To be able to mitigate this limitation, some marketers turn to ID matching, aggregated advanced privacy, and probabilistic modeling — that come with their own set of upsides and drawbacks.

Choosing the preferred model based on specific needs won’t work either, because SKAdNetwork data is anonymized, meaning no entity can determine if the same conversions were attributed by other models or not. Potentially, each install could be attributed by SKAdNetwork alone, by other attribution modes, by both or by none.

This is the very essence of SKAN: anonymization. So by design, it prevents reverse-engineering for user-level matching.

The reality is that multiple data sources, APIs and dashboards make it nearly impossible to reach accurate and actionable insights, and marketers are reduced to guesswork when it comes to analyzing their campaign performance.

Aaaaand problem solved!

The true cost of data inaccuracies: Leveraging conversion values

The only real solution to this extremely frustrating situation is a consolidated dashboard or API where the data is combined, deduplicated, and unified, all while preserving user privacy and aligning with Apple’s policies.

Because SKAN has its limitations, many of them can be overcome by innovating on top of the protocol’s conversion values, which are the only way for iOS advertisers to measure user LTV in SKAN campaigns.

By properly mapping out 64 possible values, advertisers can measure post-install revenue, activity, and retention (though only up to 24-72 hours in the vast majority of cases).

So, the answer to a siloed, disparate reality that stems from limited data — is leveraging conversion values to create a unified reality, or a single source of truth across the various attribution sources, where each value can be maximized and fully accounted for in the mapping.

While conversion values do limit the marketer’s ability to measure LTV (both in time and range), they do offer up the ability to unify reported data in aggregate reports.

2 – Data Clean Rooms – and how they enable marketers to make solid decisions without direct access to user-level data

The true cost of data inaccuracies: Data clean rooms

Data clean rooms allow marketers to harness the power of combined data sets while adhering to privacy regulations. In essence, they’re a tool that allows marketers to leverage user-level data insights without actually being exposed to it.

Within the data clean room environment, personally identifiable information (PII) or user-level attribution data is not visible to any of the involved contributors, which makes it impossible for them to single out users with unique identifiers.

PII and user-level data are processed so that it can be made available for a variety of measurement purposes, producing anonymized data that can then be cross-referenced and combined with data from different sources.

In most cases, the only outputs from the data clean room are aggregate level insights, e.g. users (plural!) who have performed action X should be offered Y. That being said, it’s important to bear in mind that user-level output can take place given the full consent of all involved parties.

Why should you consider a data clean room?

The key ingredient that makes data clean rooms a highly credible platform is the fact that access, availability, and usage of data are agreed upon by all data clean room parties, while data governance is enforced by the trusted data clean room provider.

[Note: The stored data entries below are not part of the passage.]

/-- RERANK_END (R197 to R199): every pair's score has come from a committed step. -/
def rerankEnd (s : State) (h : Nat) : State :=
  match reqOf s h with
  | none => s
  | some q =>
    if q.phase ≠ .rerank || q.ret.cands.any (fun c => c.rerank.isNone) then s
    else if q.op = .rerank then rerankFinal s h
    else if q.ret.cands.isEmpty then s
    else
      let l := rankList q.ret.cands
      let s := modReq s h fun q => { q with ret := { q.ret with
        ranked := rankOrder l q.ret.cands.length, cands := withNorms l q.ret.cands } }
      toPhase s h .pack

def execRerankEnd (h : Nat) (s : State) : Out := .next (rerankEnd s h)

/-! ## Packing (R202 to R206) -/

/-- Decimal digits of a passage number, most significant first. -/
def markDigits (n : Nat) : List Nat :=
  if n < 10 then [n] else if n < 100 then [n / 10, n % 10]
  else if n < 1000 then [n / 100, n / 10 % 10, n % 10] else [n / 1000, n / 100 % 10, n / 10 % 10, n % 10]

/-- The citation marker of passage number n (R202). -/
def marker (t : Bytes) (n : Nat) : List Nat :=
  if tplCite t then tplMarkPre t ++ (markDigits n).map (fun d => rd t (48 + 4 * d) 4) ++ tplMarkSuf t else []

/-- What passage number n costs beside its tokens (R202). -/
def passageFrame (t : Bytes) (n : Nat) : Nat := (tplPsgPre t).length + (marker t n).length + (tplPsgSuf t).length

/-- A candidate as the Lectern sees it: its index, source document and tokens in the template's set. -/
structure PackCand where
  idx : Nat
  doc : Nat
  toks : List Nat
deriving DecidableEq, Repr

/-- The plan so far (R204): passages taken (candidate index, tokens kept, document), the room left, the skips. -/
structure PackPlan where
  used : List (Nat × Nat × Nat) := []
  room : Nat
  docSkips : Nat := 0
  budgetSkips : Nat := 0
deriving DecidableEq, Repr

/-- The largest j ≤ top with token j − 1 a sentence end and j ≥ TRUNC_MIN (R204). -/
def cutPoint (t : Bytes) (toks : List Nat) (top : Nat) : Option Nat :=
  (List.range (min top toks.length + 1)).reverse.find? fun j =>
    decide (tplTruncMin t ≤ j) && decide (0 < j) && (toks[j - 1]?).any fun k => decide (k ∈ tplSentEnd t)

/-- One candidate of the plan (R204). -/
def planStep (t : Bytes) (p : PackPlan) (c : PackCand) : PackPlan :=
  if tplMaxPassages t ≤ p.used.length then p
  else if tplDocLimit t ≤ (p.used.filter fun u => decide (u.2.2 = c.doc)).length then { p with docSkips := p.docSkips + 1 }
  else
    let o := passageFrame t (p.used.length + 1)
    if o + c.toks.length ≤ p.room then { p with used := p.used ++ [(c.idx, c.toks.length, c.doc)], room := p.room - (o + c.toks.length) }
    else match (if tplTruncate t && decide (o ≤ p.room) then cutPoint t c.toks (p.room - o) else none) with
      | some k => { p with used := p.used ++ [(c.idx, k, c.doc)], room := p.room - (o + k) }
      | none => { p with budgetSkips := p.budgetSkips + 1 }

/-- The packing plan (R204). -/
def packPlan (t : Bytes) (cs : List PackCand) (room : Nat) : PackPlan := cs.foldl (planStep t) { room := room }

/-- History entries kept, newest first in, oldest first out, while their total stays within cap (R203). -/
def keepHistory : Nat → List (List Nat) → List (List Nat)
  | _, [] => []
  | cap, e :: l => if e.length ≤ cap then keepHistory (cap - e.length) l ++ [e] else []

/-- Tokens of the mandatory parts: LITERAL slots and the question (R203). -/
def mandatory (t : Bytes) (question : List Nat) : Nat :=
  ((tplSlotList t).filter fun x => decide (x.1 = 0)).foldl (fun a x => a + x.2.2) question.length

/-- The passages of the prompt, in prompt order: number within the kept, with its plan entry (R205, R206). -/
def placed (t : Bytes) (kept : List (Nat × Nat × Nat)) : List (Nat × (Nat × Nat × Nat)) :=
  let n := (List.range kept.length).zip kept |>.map fun x => (x.1 + 1, x.2)
  let kinds := (tplSlotList t).map (·.1)
  let first := if tplOrder t = 0 then decide (kinds.idxOf 3 < kinds.idxOf 2) else decide (tplOrder t = 1)
  if first then n else n.reverse

/-- A passage as emitted: prefix, marker, tokens, suffix (R202). -/
def emitPassage (t : Bytes) (n : Nat) (toks : List Nat) : List Nat := tplPsgPre t ++ marker t n ++ toks ++ tplPsgSuf t

/-- Report entry (Table 8.4). -/
def reportEntry (t : Bytes) (c : Cand) (full keep number : Nat) (scan tokenized : Bool) (pos : Nat) : Bytes :=
  let b := c.block.getD []
  slice b 0 8 ++ toLE 5 c.pid.toNat ++ toLE 1 (b2n (decide (keep < full)) + 2 * b2n scan + 4 * b2n tokenized)
    ++ toLE 2 (if tplCite t then number else 0) ++ toLE 4 (c.rerank.getD fpNan).toNat ++ toLE 4 c.norm.toNat
    ++ toLE 2 keep ++ slice b 34 2 ++ toLE 4 pos

/-- What the packing of a turn yields: prompt and report entries. -/
structure Packed where
  prompt : List Nat := []
  entries : Bytes := []
deriving DecidableEq, Repr

/-- The prompt, slot by slot in entry order (R200, R206), with the report entries in prompt order (R208). -/
def assemble (t : Bytes) (q : Request) (question : List Nat) (hist : List (List Nat)) (toksOf : Nat → List Nat × Bool)
    (kept : List (Nat × Nat × Nat)) : Packed :=
  (tplSlotList t).foldl (fun a x =>
    match x.1 with
    | 0 => { a with prompt := a.prompt ++ tplRun t x.2.1 x.2.2 }
    | 1 => { a with prompt := a.prompt ++ hist.flatten }
    | 3 => { a with prompt := a.prompt ++ question }
    | _ => (placed t kept).foldl (fun a y =>
        let c := (q.ret.cands[y.2.1]?).getD { pid := 0, score := 0 }
        let tk := toksOf y.2.1
        { prompt := a.prompt ++ emitPassage t y.1 (tk.1.take y.2.2.1)
          entries := a.entries ++ reportEntry t c tk.1.length y.2.2.1 y.1 q.ret.noRerank (c.tokenized || tk.2) a.prompt.length }) a) {}

/-- The plan entries that rung 5 leaves (R205, Table 7.9): used is what the prompt holds without passages. -/
def rungPassages (s : State) (q : Request) (t : Bytes) (used : Nat) (plan : List (Nat × Nat × Nat)) : Nat :=
  let cost := fun c => ((List.range c).zip plan).foldl (fun a x => a + passageFrame t (x.1 + 1) + x.2.2.1) used
  if missPredicted s q 0 0 (tplBudget t) then
    ((List.range (plan.length + 1)).reverse.find? fun c => decide (1 ≤ c) && !missPredicted s q 0 0 (cost c)).getD (min 1 plan.length)
  else plan.length

/-- A ranked candidate with its tokens in the template's set, and what tokenizing its text did (R193). -/
def packTokens (s : State) (k : BitVec 2) (q : Request) (i : Nat) : Nat × List Nat × Option Tokens :=
  (i, passageTokens s k (((q.ret.cands[i]?).bind (·.block)).getD []))

/-- The summary of the passage report (Table 8.3). -/
def reportSummary (q : Request) (packed prompt : Nat) : Bytes :=
  toLE 2 packed ++ toLE 2 (if q.ret.noRerank then 0 else q.ret.reranked) ++ toLE 2 q.ret.docSkips ++ toLE 2 q.ret.budgetSkips
    ++ toLE 2 q.ret.historyDropped ++ toLE 2 q.ret.queryCut ++ toLE 2 prompt ++ toLE 2 q.block.template ++ toLE 4 q.flags.toNat
    ++ List.replicate 12 0

/-- The tiles of a prompt: its token ids, 4 bytes each (R207). -/
def promptTilesOf (tn : Tenant) (toks : List Nat) : List Tile := rawTiles tn (toks.flatMap (toLE 4))

/-- The packing itself, once the mandatory parts fit (R203 to R206, R208). The prompt goes to store tiles; while the pool has no room for them the
packing waits. -/
def packTurn (s : State) (h : Nat) (q : Request) (t : Bytes) : State :=
  let s0 := s
  let k := BitVec.ofNat 2 (tplSet t)
  let question := questionIn q k
  let room := tplBudget t - mandatory t question
  let hist := if kindCount t 1 = 0 then [] else keepHistory (min (tplHistoryMax t) room) q.block.history.reverse
  let used := mandatory t question + (hist.map List.length).sum
  let cs := q.ret.ranked.map (packTokens s k q)
  let s := (cs.filterMap fun c => c.2.2).foldl (fun s m => countText s q.fn q.tag m) s
  let plan := packPlan t (cs.map fun c =>
    { idx := c.1, doc := rd (((q.ret.cands[c.1]?).bind (·.block)).getD []) 0 8, toks := c.2.1 }) (tplBudget t - used)
  let n := rungPassages s q t used plan.used
  let kept := plan.used.take n
  let toksOf := fun i => match cs.find? fun c => decide (c.1 = i) with
    | some c => (c.2.1, c.2.2.isSome)
    | none => ([], false)
  let out := assemble t q question hist toksOf kept
  let s := modReq s h fun q =>
    { q with
      flags := if n < plan.used.length then q.flags ||| flagFewerPassages else q.flags
      invalidText := q.invalidText + ((cs.filterMap fun c => c.2.2).map (·.replaced)).sum
      ret := { q.ret with
        plan := kept, docSkips := plan.docSkips, budgetSkips := plan.budgetSkips
        historyDropped := q.block.history.length - hist.length, prompt := out.prompt } }
  match conductorPut 0x3C false (promptTilesOf q.fn out.prompt) s with
  | none => s0
  | some (ts, s) => toPhase (modReq s h fun q => { q with ret := { q.ret with
      report := reportSummary q kept.length out.prompt.length ++ out.entries, promptTiles := ts } }) h .ready

/-- PACK_START (R203): the budget is filled, or the mandatory parts exceed it. -/
def packStart (s : State) (h : Nat) : State :=
  match reqOf s h with
  | none => s
  | some q =>
    if q.phase ≠ .pack then s
    else match q.template with
      | none => s
      | some t =>
        if tplBudget t < mandatory t (questionIn q (BitVec.ofNat 2 (tplSet t))) then endRequest s h .noResources 0
        else packTurn s h q t

def execPackStart (h : Nat) (s : State) : Out := .next (packStart s h)

/-- The PASSAGES completion (R310). -/
def passagesOf (q : Request) : Completion :=
  { tag := q.tag
    body := .passages q.ret.plan.length q.ret.prompt.length q.skippedEdges (min q.listsCut 65535) (min q.candDropped 65535)
    flags := q.flags, status := okStatus q.flags, payload := [(q.block.reportBuf, q.ret.report)] }

/-- PROMPT_READY (R207, R208, R310), once the prompt's tiles are READY: the report and the PASSAGES completion, the turn's passages and template copy are freed, and the prompt
goes to the generator partition. A prompt that failed verification is packed again once (R348). -/
def promptReady (s : State) (h : Nat) (good : Bool) : State :=
  match reqOf s h with
  | none => s
  | some q =>
    if q.phase ≠ .ready then s
    else if q.cancel then endRequest s h .cancelled 0
    else if !good then rerunPhase (freePrompt s h) h fun s => modReq s h fun r => { r with phase := .pack }
    else if !(q.ret.promptTiles.all (readable s)) then s
    else
      let s := post s q.fn q.qp (passagesOf q)
      let s := modReq (freeHeld s h) h fun q => { q with template := none, ret := { q.ret with cands := [], probes := [] } }
      let s := toPhase s h .waiting
      if (reqOf s h).any (fun r => decide (r.phase = .waiting)) then
        queueItem s (partId q.block.genPart) q.fn { kind := .prompt, handle := h }
      else s

def execPromptReady (h : Nat) (good : Bool) (s : State) : Out := .next (promptReady s h good)

end Sys2Proof.Machine
end

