/-- The list of an insert: the best centroid of its walk (R180); none when every score is NaN. -/
def insertList (s : State) (r : IndexRec) (v : List Word) : Option Nat :=
  let q8 := toE4m3 v
  let (vis, new, _) := (entrySet s r).foldl (resolveNew s r) ([], [], 0)
  let (beam, _) := new.foldl (scoreInto s r q8 r.insertBeam) ([], 0)
  ((insertRounds s r q8 r.maxRounds beam vis []).head?).map (·.2)

/-- The residual of a vector from its list's centroid (R170, R180). -/
def residual (s : State) (r : IndexRec) (v : List Word) (c : Nat) : List Word :=
  (v.zip (centVector s r c)).map fun p =>
    fpOf (fmtBf16.decode (convert 0x02 0 (fpVal (fsub p.1 (fpOf (fmtE4m3.decode p.2.toNat) false))) false)) false

/-- CODE[j]: the k that maximises the squared-L2 table, equal values to the lower k (R180). -/
def insertCode (s : State) (r : IndexRec) (res : List Word) (j : Nat) : Nat :=
  let l2 := { r with metricIp := false }
  ((List.range 256).foldl (fun (a : Nat × Word) k =>
    let x := lutEntry s l2 res j k
    if k = 0 || flt a.2 x then (k, x) else a) (0, 0)).1

/-- The entry of an insert (R161, R180). -/
def insertEntry (r : IndexRec) (attr : Bytes) (pid ins : Nat) (code : Bytes) : Bytes :=
  pad r.entryBytes (attr ++ toLE 5 pid ++ toLE 4 ins ++ toLE 4 0xFFFFFFFF ++ [1, 0, 0] ++ code)

/-- The block image with what the module writes into it (R180). -/
def insertBlock (b : Bytes) (pid : Nat) (tn : Tenant) (list : Nat) : Bytes :=
  splice (splice (pad 2048 b) 8 (toLE 5 pid ++ toLE 2 tn.toNat ++ [(b.getD 15 0) ||| 1])) 16 (toLE 4 list)

/-! ## Batches: contents, checks, writes (R180 to R182, R188) -/

/-- What a batch is to write: entries by list, tombstone records, blocks, patches. -/
structure BatchWork where
  entries : List (Nat × Bytes) := []
  tombs : List (Nat × Nat) := []
  blocks : List (Nat × Bytes) := []
  patches : List (Nat × Nat) := []
  ids : List Nat := []
  next : BitVec 40 := 0
  notFound : Nat := 0
  already : Nat := 0
  /-- a block of another tenant is named -/
  foreign : Option Tenant := none
  /-- lists whose base and chains the batch reads -/
  reads : List Nat := []
deriving DecidableEq, Repr

def mutIndex (r : Request) : Nat := r.desc.argA.toNat % 256
def itemCount (r : Request) : Nat := bits r.desc.argA.toNat 16 8

/-- One insert item (R180, Table 13.6). A vector with no score at all goes to a list that a free value picks. -/
def insertItem (r : IndexRec) (tn : Tenant) (param : Bytes) (acc : BatchWork × State) (k : Nat) : BatchWork × State :=
  let (w, s) := acc
  let off := k * (2064 + 4 * r.dim)
  let v := (List.range r.dim).map fun j => w32 (rd param (off + 16 + 4 * j) 4)
  let (l, s) := match insertList s r v with
    | some l => (l, s)
    | none => let (x, s) := drawFree s; (x.toNat % max 1 r.centroids, s)
  let pid := w.next.toNat
  let code := (List.range r.pqM).map fun j => BitVec.ofNat 8 (insertCode s r (residual s r v l) j)
  let blk := slice param (off + 16 + 4 * r.dim) (rd param (off + 8) 2)
  ({ w with entries := w.entries ++ [(l, insertEntry r (slice param off 8) pid (r.epoch.toNat + 1) code)]
            blocks := w.blocks ++ [(pid, insertBlock blk pid tn l)], ids := w.ids ++ [pid], next := w.next + 1 }, s)

/-- The passage is deleted at EPOCH or earlier: a tombstone or the entry says so, or its list holds no entry of it (R181). -/
def alreadyDeleted (s : State) (r : IndexRec) (l pid : Nat) : Bool :=
  let d := dirEntry s r l
  let e := (baseEntries s r l d ++ deltaEntries s r d).find? fun e => decide (rd e 8 5 = pid ∧ bit (rd e 21 1) 0)
  ((tombList s d).any fun t => decide (t.1 = pid) && t.2.2 && decide (t.2.1 ≤ r.epoch.toNat))
    || (match e with
        | some e => decide (rd e 17 4 ≤ r.epoch.toNat)
        | none => true)
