/-- Order 4: penalties of a token that occurs n times in the window. -/
def penalise (b : TurnBlock) (z : Word) (n : Nat) : Word :=
  if n = 0 then z
  else
    let z := if flt 0 z then fmul z (frecip b.rep) else fmul z b.rep
    let z := fsub z b.presence
    fsub z (fmul b.frequency (fpOf (valOf n 0 false) false))

/-- The penalty window before a position: the last 1,024 tokens (R224). -/
def penaltyWindow (b : TurnBlock) (sl : SlotRec) (props : List Nat) : List Nat :=
  let l := (if b.penaltyScope then sl.toks else sl.toks.drop sl.promptLen) ++ props
  l.drop (l.length - 1024)

/-- Orders 1 to 4: the logits, with NaN for tokens that are out, and the NaN count. -/
def adjustLogits (b : TurnBlock) (mask : Option (List Nat)) (window : List Nat) (logits : List Word) : List Word × Nat × Bool :=
  let inSet := fun i => match mask with
    | none => true
    | some is => allowedBy is i
  let bad := fun (z : Word) => isNan z || z = 0x7F800000
  let z := ((List.range logits.length).zip logits).map fun x =>
    if !inSet x.1 || bad x.2 then fpNan
    else
      let z := (b.bias.filter fun e => decide (e.1 = x.1)).foldl (fun z e => fadd z e.2) x.2
      penalise b z ((window.filter fun t => decide (t = x.1)).length)
  let nan := (((List.range logits.length).zip logits).filter fun x => inSet x.1 && bad x.2).length
  (z, nan, (List.range logits.length).any inSet)

/-- Logits as selection input: ids are token ids. -/
def tokenEntries (z : List Word) : List SelEntry := ((List.range z.length).zip z).map fun x => { score := x.2, id := BitVec.ofNat 40 x.1 }

/-- An FP32 value in units of 2^−70, rounded down. -/
def units70 (w : Word) : Nat := match fpVal w with
  | .fin false m e => (floorShift m (e + 70)).toNat
  | _ => 0

/-- TOP_P × total, rounded up. -/
def topShare (w : Word) (total : Nat) : Nat := match fpVal w with
  | .fin false m e => (-(floorShift (-((m * total : Nat) : Int)) e)).toNat
  | _ => 0

/-- The shortest prefix whose terms sum to at least need; all when none does. -/
def prefixTo (need : Nat) : Nat → Kept → Kept
  | _, [] => []
  | c, x :: l => if need ≤ c + x.2 then [x] else x :: prefixTo need (c + x.2) l

/-- Selection parameters of order 6. -/
def topkParams (k : Nat) : SelParams := { k := if k = 0 then 1024 else k, ascending := false, mass := true, sumAnchor := -70, ref := fpNan, source := 0 }

/-- Orders 5 to 8 on adjusted logits; greedy keeps the argmax alone. -/
def keepTokens (b : TurnBlock) (z : List Word) : Kept × Bool :=
  if (fpVal b.temperature) = .fin false 0 0 ∨ b.temperature.toNat % 2 ^ 31 = 0 then
    let l := select { k := 1, ascending := false, mass := false, sumAnchor := 0, ref := 0, source := 0 } false (tokenEntries z)
    (l.entries.map fun e => (e.2.1.toNat, 1), false)
  else
    let s := z.map fun w => fmul w (frecip b.temperature)
    let p := topkParams b.topK
    let l := select p true (tokenEntries s)
    let ts := l.entries.map fun e => (e.2.1.toNat, (termOf p (some l.refUsed) e.2.2).fin.toNat)
    let ts := ts.filter fun x => decide (units70 b.minP ≤ x.2)
    (prefixTo (topShare b.topP (l.sumSel + l.sumRest).toNat) 0 ts, l.approx)

/-- Orders 1 to 8 (Table 9.3). -/
def distOf (b : TurnBlock) (mask : Option (List Nat)) (window : List Nat) (logits : List Word) : Dist :=
  let (z, nan, any) := adjustLogits b mask window logits
  if !any then { allowed := false }
  else
    let (k, ap) := keepTokens b z
    { nan := nan, kept := k, approx := ap }

/-- draw(entries, w, U) (R227): the running sum c. -/
def drawFrom (r : Nat) : Nat → Kept → Option Nat
  | _, [] => none
  | c, x :: l => if r < c + x.2 then some x.1 else drawFrom r (c + x.2) l

def keptSum (k : Kept) : Nat := (k.map (·.2)).sum
def drawToken (k : Kept) (u : BitVec 64) : Option Nat := drawFrom (u.toNat * keptSum k / 2 ^ 64) 0 k
/-- The term of a token in a kept set, 0 outside it. -/
def termIn (k : Kept) (t : Nat) : Nat := ((k.find? fun x => decide (x.1 = t)).map (·.2)).getD 0

/-- Greedy sampling (R225). -/
def greedy (b : TurnBlock) : Bool := decide (b.temperature.toNat % 2 ^ 31 = 0)

/-- Draw n of the slot's step, when the port has served it (R226). -/
def drawN (q : Partition) (b : TurnBlock) (sl : SlotRec) (n : Nat) : Option (BitVec 64) :=
  (q.draws.find? fun d => decide (d.1 = (b.seed, sl.seq.setWidth 32, sl.stepNo, BitVec.ofNat 16 n))).map (·.2)

/-- A token of a kept set: the argmax when greedy, else by draw n; none while the draw is not there. -/
def pickToken (q : Partition) (b : TurnBlock) (sl : SlotRec) (k : Kept) (n : Nat) : Option Nat :=
  if greedy b then (k.head?).map (·.1) else (drawN q b sl n).bind (drawToken k)

/-- Proposal d is accepted against p_i with the draft's kept set q_i and draw U_{8+i} (R221). -/
def acceptsProposal (b : TurnBlock) (p qk : Kept) (d : Nat) (u : BitVec 64) : Bool :=
  if greedy b then decide ((p.head?).map (·.1) = some d)
  else decide (u.toNat * termIn qk d * keptSum p < 2 ^ 64 * termIn p d * keptSum qk)

/-- Residual weights over p's kept set in its rank order (R221). -/
def residualKept (p qk : Kept) : Kept := p.map fun x => (x.1, x.2 * keptSum qk - termIn qk x.1 * keptSum p)

/-- Proposals the slot makes in this step (R220, R223). -/
def depthOf (q : Partition) (sl : SlotRec) : Nat := if (mappingOf q).draft then sl.specDepth else 0

/-- The grammar mask at a position that follows the proposals given (R254); none without a grammar. -/
def maskAfter (s : State) (sl : SlotRec) (props : List Nat) : Option (List Nat) :=
  (slotGrammar s sl).map fun g =>
    stateIntervals s g (((statesAfter s g sl.gstate.toNat props).getLast?).getD sl.gstate.toNat)

/-- The slot samples in this step: in DECODE, or with its final prefill chunk (R213). -/
def samples (q : Partition) (sl : SlotRec) : Bool :=
  q.step.running && takesPart sl && !sl.verified && (sl.state = .decode || (sl.state = .prefill && decide (sl.promptLen ≤ sl.done + sl.chunk)))

/-- A draft proposal (R220): it ends where no token is left. -/
def draftToken (s : State) (p : PartId) (slot : Nat) (b : TurnBlock) (logits : List Word) : State :=
  let q := partOf s p
  let sl := slotRec s p slot
  let i := sl.props.length
  if sl.state ≠ .decode || sl.propsEnd || depthOf q sl ≤ i then s
  else
    let props := sl.props.map (·.1)
    let d := distOf b (maskAfter s sl props) (penaltyWindow b sl props) logits
    if d.kept = [] then setSlotRec s p slot fun x => { x with propsEnd := true }
    else match pickToken q b sl d.kept i with
      | none => s
      | some t => setSlotRec s p slot fun x => { x with props := x.props ++ [(t, d.kept)], approx := x.approx || d.approx }
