/-- The step after a counted attempt a, next number n (R352). -/
def nextAttempt (old : Step) (engs : List Engine) (sat : Bool) (n : Nat) (st : Step) : Step :=
  { st with prevSuspect := engs, prevRefusal := old.storeRefusal, saturated := sat, tries := st.tries + 1, attempt := n }

/-- A counted attempt has failed with the suspects given; hung lists engines that did not answer (R352 to R358). -/
def countedFailure (s : State) (p : PartId) (sus : List Suspect) (hung : List Engine) (sat : Bool) : State :=
  let q := partOf s p
  let engs := engineSuspects sus
  let due := retirements s q sus hung
  let s := engs.foldl (fun s y => keepFault s y.1 y.2.loc) s
  let last := decide (3 ≤ q.step.attempt)
  let s := (sus.filter fun x => x.engine.isNone).foldl (fun s x =>
    blockFault s p x { stepInfo p q x 2 none with outcome := if last then 4 else 1 }) s
  let next := thirdMapping s q (due.map (·.1))
  let more := next.isSome && !last
  let s := due.foldl (fun s y =>
    let f := stepInfo p q y.2.1 y.2.2.1 y.2.2.2
    retireEngine s y.1 { f with outcome := if more then 2 else 4, attempts := q.step.tries + b2n more } (some p)) s
  let first := sus.head?
  let step := nextAttempt q.step (engs.map (·.1)) sat
  if last then stepFailed s p (stepInfo p q (first.getD { kind := 8, number := 0, mech := 0 }) 1 none)
  else match due, next with
    | [], _ => reissue s p (step (q.step.attempt + 1)) first
    | _, some m => reissue (setPart s p fun q => { q with mapping := m }) p (step 3) first
    | y :: _, none => failPartition s p y.1.val

/-- The suspects of a failed attempt. -/
def stepSuspects (s : State) (q : Partition) : List Suspect :=
  ((q.step.checks.filter fun r => decide (r.result = 1)).flatMap (suspectsOf s q))
    ++ (if q.step.storeRefusal.isSome && !refusalRecurs q then refusalSuspect q.step.refusalBy else [])

/-- The owner of a recurring refused write ends; whether no single request owns it (R351). -/
def removeRefusedWrite (s : State) (p : PartId) (q : Partition) : State × Bool :=
  match (if refusalRecurs q then q.step.storeRefusal else none) with
  | none => (s, false)
  | some (t, _) => match tileOwner s p t.toNat with
    | some h => (refuse p s (h, .programMismatch), false)
    | none => (s, true)

/-- The POISONED tiles that engines of the step hold in their operand caches (R59, R346). -/
def poisonedTiles (s : State) (q : Partition) : List TileIdx :=
  (((stepEngines q).flatMap fun e => (engOf s e).origin.map (·.2.tile)).filter fun t => (slotOf s t).hdr.poison).dedup

/-- A failed step (Table 15.4): the notice, RETRACT, the refill of POISONED tiles (R59, R92), the removals of R112, R337 and R351, then the next attempt; wd says that the step
watchdog found it. -/
def failStep (s : State) (p : PartId) (wd : Bool) (hung : List Engine) : State :=
  let q := partOf s p
  let e := q.step.epoch
  let sus := stepSuspects s q
  let s := settleSent (retractNotice (broadcast s p e 0x09) p e) p e 0x42
  let s := (poisonedTiles s q).foldl (fun s t => refillPoisoned s p e t) s
  let sat := stepSaturated s q && !saturationRecurs s q
  let s := removeSaturated (removeRefused s p) p
  let (s, dead) := removeRefusedWrite s p q
  if dead then stepFailed s p (stepInfo p q { kind := 8, number := 0, mech := 0x11 } 1 none)
  else if wd || countedFault q then countedFailure s p sus hung sat
  else reissue s p (fun st => { st with prevRefusal := q.step.storeRefusal, saturated := sat }) none

/-! ## The step watchdog (R353) -/

/-- Shape of a step: decode slots, prefill tokens, proposal depth of a generator; items of other kinds (R209, R331). The slots and items that
keep and item name count, with pre tokens of each PREFILL slot. -/
def shapeOf (q : Partition) (g : Program) (keep : SlotRec → Bool) (item : Item → Bool) (pre : SlotRec → Nat) : Nat × Nat × Nat :=
  if g.kind = .generator then
    let l := (q.slots.map (·.2)).filter keep
    let dec := l.filter fun x => decide (x.state = .decode)
    (dec.length, min g.prefillTokens ((l.filter fun x => decide (x.state = .prefill)).map pre).sum,
      if (mappingOf q).draft then (dec.map (·.specDepth)).foldl max 0 else 0)
  else ((q.step.items.filter item).length, 0, 0)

This framework ensures that one party can’t access the other’s data, which upholds the ground rule stating that individual or user level data can’t be shared between different companies without consent.

Let’s say a brand wants to share insights with Macy’s. To facilitate that, each party needs to place its user-level data into a data clean room — to see what the other already knows about audiences they have in common. For example, reach and frequency, audience overlap, cross platform planning and distribution, purchasing behavior, and demographics.

Data clean rooms can also be used as an intermediary tool for measuring campaign performance. Instead of guesstimating audience insights, brands can actually look under Amazon or Google’s 1st-party data hood, all while being completely privacy-abiding.

In return, advertisers can get an aggregated output without individual identifiers, including segmentation and look-alike audiences, which can then be shared with a publisher, an ad network, or a DSP to inform a campaign.

Chapter 3

Incompleteness of data – and how a holistic view of touchpoints and related costs can impact your bottom line

Unsurprisingly, the market today is facing a serious challenge around the standardization of data.

Without being able to report properly and holistically on their KPIs, marketers are making serious budget and optimization decisions based on incorrect or partial information, which is easily any marketers’ worst nightmare.

Cost reporting is a zero-sum game, and working with partial data is equal to not having the data to begin with. How can you assess the true ROI of your campaigns, optimize efficiently and decide how to allocate your budget without it?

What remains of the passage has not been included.